6). Π-GST assay using a prototype capillary device π-GST assay was performed using a prototype sample test device. The prototype sample testing device includes three continuous fluid supply regions that are connected to a serpentine capture and signal measurement (optical) zone via a single capillary channel followed by a shaped double helical capillary passage. Acts as a fixed volume fluid sump.

  Assay reagents based on those included in the π-GST ELISA kit (EKF Diagnostics) were combined with biotinylated ELISA “capture” antibody (66 ng per reaction) and horseradish peroxidase-conjugated ELISA “signal” antibody (24 ng per reaction). And a mixture of individual molded “reagent cups” with selected cryoprotectants were prepared by lyophilization.

  The prototype instrument is assayed by inserting a streptavidin-coated fin component (described above) into the central slot of the instrument and a molded reagent cup containing lyophilized assay reagent in the inter-molded recess above the first fluid supply area. Prepared for.

  The assembled device, along with a PC-based user interface and processing software, was placed in a dedicated electron spectrophotometric rig containing an LED light source and a photodiode detector. Transmission at 632 nm was monitored across the optical read and capture zone (SMZ) and data was recorded.

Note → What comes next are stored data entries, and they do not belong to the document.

/-- Verification and its end. What verification answers over the staged bytes: the walk over the records with their forms, lengths
and count, the END record and the bytes behind it, the CHECK over every byte before its own, the value tests and the duplicates in
record order, each fault with its reason and record number, and the records themselves exactly where every test passes; and what each
record says. A fault leaves the configuration as it was; a good image is applied whole, its windows, bindings, timing and routes
replacing those it names, each new interval compared with its own timers, with AUTOLOAD_DONE and, for a RELOAD, the end of its command.
Nothing else changes but by follow-up work: discovery, suspended while autoload ran, has a query due at once where nothing else suspends
it, and stays DISABLED where a reset is pending. A run that RELOAD started and whose command a retaining reset has forgotten ends with
AUTOLOAD_DONE alone, the mailbox as it is (R29, R53, R58, R134, R137, R177 to R182, R185 to R187, R210). The model's choices: which
timers a new value is compared with (log entry 2), the order of the records (log entry 4), the fault
of a record whose type or length byte lies past the image (log entry 26), and the reason of a record that fails two tests of the walk
(log entry 37). -/
def Obligations.AutoloadVerifies : Prop :=
  (∀ staging : List Byte, ImageVerified staging) ∧ (∀ rec : ImageRec, RecordSays rec) ∧
  ∀ s : State, s.pins.hold = false → s.autoload.phase = .verifying → QuietLaw s →
    let count := (s.autoload.staging.getD 3 0).toNat
    let reloads : Prop := s.autoload.startedBy = .reload ∧ s.mbx.runs opReload = true
    let alone : Prop := s.autoload.startedBy = .cold ∨ s.mbx.runs opReload = false
    (∃ t, exec .autoloadVerifyEnd s = .next t ∧
      (s.disc.state = .disabled → s.power.state = .active → s.engine.link = .free → s.engine.resetPending = false →
        t.disc.state = .querying ∧ QueryUnderWay t) ∧
      (s.disc.state = .disabled → s.engine.resetPending = true → t.disc.state = .disabled)) ∧
    (∀ f, verify s.autoload.staging = .fault f →
      let u : State := { s with autoload := { phase := .idle, lastOutcome := .invalid, recordCount := count
                                              faultReason := f.reason, faultRecord := f.number
                                              startedBy := s.autoload.startedBy, staging := [] }
                                events := s.events.post ⟨.autoloadDone, none, 3, BitVec.ofNat 32 f.number, 0, 0⟩ }
      ∃ t, exec .autoloadVerifyEnd s = .next t ∧ (alone → FollowUp u t) ∧
        (reloads → FollowUp { u with events := u.events.post ⟨.mailboxDone, none, 32, s.mbx.op.setWidth 32, 0, 0⟩
                                     mbx := { s.mbx with state := .failed, result := .loadFailed, data := 3 } } t)) ∧
    (∀ l, verify s.autoload.staging = .records l → ∃ t, exec .autoloadVerifyEnd s = .next t ∧
      t.autoload = { phase := .idle, lastOutcome := .loaded, recordCount := count, faultReason := .none, faultRecord := 0
                     startedBy := s.autoload.startedBy, staging := [] } ∧
      (∀ rec ∈ l, rec.type = .window → ∀ n : Fin 8, (rec.byte 1).toNat = n.val → vget t.windows n = rec.window) ∧
      (∀ n : Fin 8, (∀ rec ∈ l, rec.type = .window → (rec.byte 1).toNat ≠ n.val) → vget t.windows n = vget s.windows n) ∧
      (∀ rec ∈ l, rec.type = .timing → ∀ p, (rec.byte 1).toNat = Param.index p → t.timing.value p = rec.value) ∧
      (∀ p : Param, (∀ rec ∈ l, rec.type = .timing → (rec.byte 1).toNat ≠ Param.index p) → t.timing.value p = s.timing.value p) ∧
      ((∀ rec ∈ l, rec.type ≠ .binding) → t.bindings = s.bindings) ∧
      (∀ rec ∈ l, rec.type = .binding → ∀ a : ModAddr, (rec.byte 9).toNat = a.val + 1 →
        vget t.bindings a = some ⟨rec.id, if rec.byte 10 = 0 then .strict else .preferred⟩) ∧
      ((∃ rec ∈ l, rec.type = .binding) → ∀ a : ModAddr,
        (∀ rec ∈ l, rec.type = .binding → (rec.byte 9).toNat ≠ a.val + 1) → vget t.bindings a = none) ∧
      (∀ rec ∈ l, rec.type = .route → ∀ k r, (rec.byte 1).toNat = kindNumber k → (rec.byte 2).toNat = routeCode r →
        t.events.routeOf k = r) ∧
      (∀ k, (∀ rec ∈ l, rec.type = .route → (rec.byte 1).toNat ≠ kindNumber k) → t.events.routeOf k = s.events.routeOf k) ∧
      (alone → t.mbx = s.mbx) ∧
      (reloads → t.mbx = { s.mbx with state := .done, result := .loaded }) ∧
      t.hostQueue = s.hostQueue ∧ t.engine = s.engine ∧
      ((∀ rec ∈ l, rec.type = .timing → (rec.byte 1).toNat ≠ Param.index .discardTime) → t.slots = s.slots) ∧
      (∀ rec ∈ l, rec.type = .timing → (rec.byte 1).toNat = Param.index .discardTime →
        ∀ i, vget t.slots i = discardsTaken rec.value s i) ∧
      ∃ (u : State) (d : EventUnit), FollowUp u t ∧
        u = { s with autoload := t.autoload, windows := t.windows, timing := t.timing, bindings := t.bindings, slots := t.slots,
                     modules := u.modules, events := u.events, mbx := t.mbx } ∧
        (alone → u.events = d.post ⟨.autoloadDone, none, 1, BitVec.ofNat 32 count, 0, 0⟩) ∧
        (reloads → u.events = (d.post ⟨.autoloadDone, none, 1, BitVec.ofNat 32 count, 0, 0⟩).post
          ⟨.mailboxDone, none, 31, s.mbx.op.setWidth 32, 0, 0⟩) ∧
        ((∀ rec ∈ l, rec.type = .timing → (rec.byte 1).toNat ≠ Param.index .discardTime) →
          d = { s.events with routes := t.events.routes }) ∧
        (∀ rec ∈ l, rec.type = .timing → (rec.byte 1).toNat = Param.index .discardTime →
          d = discardRecords rec.value s { s.events with routes := t.events.routes }) ∧
        (∀ rec ∈ l, rec.type = .timing → ∀ a,
          (rec.byte 1).toNat = Param.index .pollInterval ∧ (s.entry a).state = .online ∨
            (rec.byte 1).toNat = Param.index .quarPollInterval ∧ (s.entry a).state = .quarantined →
          u.entry a = pollTaken rec.value s a) ∧
        ∀ a, (∀ rec ∈ l, rec.type = .timing →
            ¬((rec.byte 1).toNat = Param.index .pollInterval ∧ (s.entry a).state = .online) ∧
            ¬((rec.byte 1).toNat = Param.index .quarPollInterval ∧ (s.entry a).state = .quarantined)) →
          u.entry a = s.entry a)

  Test solutions were prepared by diluting the π-GST kit calibrator in a 4: 1 mixture of kit sample diluent and urine stabilization buffer (EKF Diagnostics) at a concentration of 0 ng / ml to 200 ng / ml.

  The assay was performed as follows. 65 microliters (ul) of a test solution (calibrator) was introduced into each device through a reagent cup with a micropipette, thereby reconstituted the reagent and the mixture flowed into the capillary passage. After a 15 minute incubation at room temperature, the second inlet port was fed with 500 ul phosphate buffered saline pH 7.4 containing 0.1% Tween. After the wash buffer flowed into the apparatus, a 300 ul aliquot of TMB (3,3,5,5-tetramethylbenzidine) was added to the third feed area. No external propulsion is required to allow fluid to flow into the test device. The assay signal was allowed to develop for 10 minutes after the addition of TMB. Transmission across the capture and signal measurement zone was monitored using an optoelectronic reader rig and the signal generation rate was automatically measured when fluid flow in the capillary stopped.

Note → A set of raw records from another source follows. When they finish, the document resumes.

@[simp] theorem contentsChanged_pending (a : ModAddr) (s : State) : (contentsChanged a s).pending = s.pending := rfl
@[simp] theorem contentsChanged_now (a : ModAddr) (s : State) : (contentsChanged a s).now = s.now := rfl
@[simp] theorem contentsChanged_pins (a : ModAddr) (s : State) : (contentsChanged a s).pins = s.pins := rfl
@[simp] theorem contentsChanged_port (a : ModAddr) (s : State) : (contentsChanged a s).port = s.port := rfl
@[simp] theorem contentsChanged_timing (a : ModAddr) (s : State) : (contentsChanged a s).timing = s.timing := rfl
@[simp] theorem contentsChanged_windows (a : ModAddr) (s : State) : (contentsChanged a s).windows = s.windows := rfl
@[simp] theorem contentsChanged_hostQueue (a : ModAddr) (s : State) : (contentsChanged a s).hostQueue = s.hostQueue := rfl
@[simp] theorem contentsChanged_mbx (a : ModAddr) (s : State) : (contentsChanged a s).mbx = s.mbx := rfl
@[simp] theorem contentsChanged_engine (a : ModAddr) (s : State) : (contentsChanged a s).engine = s.engine := rfl
@[simp] theorem contentsChanged_modules (a : ModAddr) (s : State) : (contentsChanged a s).modules = s.modules := rfl
@[simp] theorem contentsChanged_mgmtQueue (a : ModAddr) (s : State) : (contentsChanged a s).mgmtQueue = s.mgmtQueue := rfl
@[simp] theorem contentsChanged_disc (a : ModAddr) (s : State) : (contentsChanged a s).disc = s.disc := rfl
@[simp] theorem contentsChanged_bindings (a : ModAddr) (s : State) : (contentsChanged a s).bindings = s.bindings := rfl
@[simp] theorem contentsChanged_attn (a : ModAddr) (s : State) : (contentsChanged a s).attn = s.attn := rfl
@[simp] theorem contentsChanged_events (a : ModAddr) (s : State) : (contentsChanged a s).events = s.events := rfl
@[simp] theorem contentsChanged_autoload (a : ModAddr) (s : State) : (contentsChanged a s).autoload = s.autoload := rfl
@[simp] theorem contentsChanged_power (a : ModAddr) (s : State) : (contentsChanged a s).power = s.power := rfl

@[simp] theorem removeWork_pending (a : ModAddr) (s : State) : (removeWork a s).pending = s.pending := rfl
@[simp] theorem removeWork_now (a : ModAddr) (s : State) : (removeWork a s).now = s.now := rfl
@[simp] theorem removeWork_pins (a : ModAddr) (s : State) : (removeWork a s).pins = s.pins := rfl
@[simp] theorem removeWork_port (a : ModAddr) (s : State) : (removeWork a s).port = s.port := rfl
@[simp] theorem removeWork_timing (a : ModAddr) (s : State) : (removeWork a s).timing = s.timing := rfl
@[simp] theorem removeWork_windows (a : ModAddr) (s : State) : (removeWork a s).windows = s.windows := rfl
@[simp] theorem removeWork_hostQueue (a : ModAddr) (s : State) : (removeWork a s).hostQueue = s.hostQueue := rfl
@[simp] theorem removeWork_slots (a : ModAddr) (s : State) : (removeWork a s).slots = s.slots := rfl
@[simp] theorem removeWork_cache (a : ModAddr) (s : State) : (removeWork a s).cache = s.cache := rfl
@[simp] theorem removeWork_mbx (a : ModAddr) (s : State) : (removeWork a s).mbx = s.mbx := rfl
@[simp] theorem removeWork_engine (a : ModAddr) (s : State) : (removeWork a s).engine = s.engine := rfl
@[simp] theorem removeWork_modules (a : ModAddr) (s : State) : (removeWork a s).modules = s.modules := rfl
@[simp] theorem removeWork_bindings (a : ModAddr) (s : State) : (removeWork a s).bindings = s.bindings := rfl
@[simp] theorem removeWork_attn (a : ModAddr) (s : State) : (removeWork a s).attn = s.attn := rfl
@[simp] theorem removeWork_events (a : ModAddr) (s : State) : (removeWork a s).events = s.events := rfl
@[simp] theorem removeWork_autoload (a : ModAddr) (s : State) : (removeWork a s).autoload = s.autoload := rfl
@[simp] theorem removeWork_power (a : ModAddr) (s : State) : (removeWork a s).power = s.power := rfl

  The following results show a clear dose-response relationship between π-GST concentration and assay signal (blue production rate at 632 nm) (FIG. 20).

Detailed Description of the Apparatus According to the Invention Throughout the description and claims throughout this specification, the terms "including", "containing" and variations thereof have the meaning "including but not limited to" the other parts, additives Does not exclude components, integers, steps, etc. Throughout the description and claims, the singular includes the plural unless the context requires otherwise. In particular, when using indefinite articles, it should be understood that the specification contemplates both the singular and the plural unless the context requires otherwise.

  Except as otherwise noted, a function, integer, property, compound, chemical moiety, and group described with a particular aspect, embodiment, or example of the present invention is in any other aspect described herein. It should be understood that the present invention can be applied to the embodiment or the example. All features disclosed in this specification (including claims, abstracts, drawings) and / or all steps of disclosed methods and processes are mutually exclusive, at least some features and / or steps are mutually exclusive. Arbitrary combinations are possible except for certain combinations. The invention is not limited to the details of the embodiments described above. The present invention encompasses any novel feature or combination of features disclosed in this specification (including the claims, abstract, drawings) and includes any novel steps or steps of the disclosed methods or processes. Comprehensive combinations.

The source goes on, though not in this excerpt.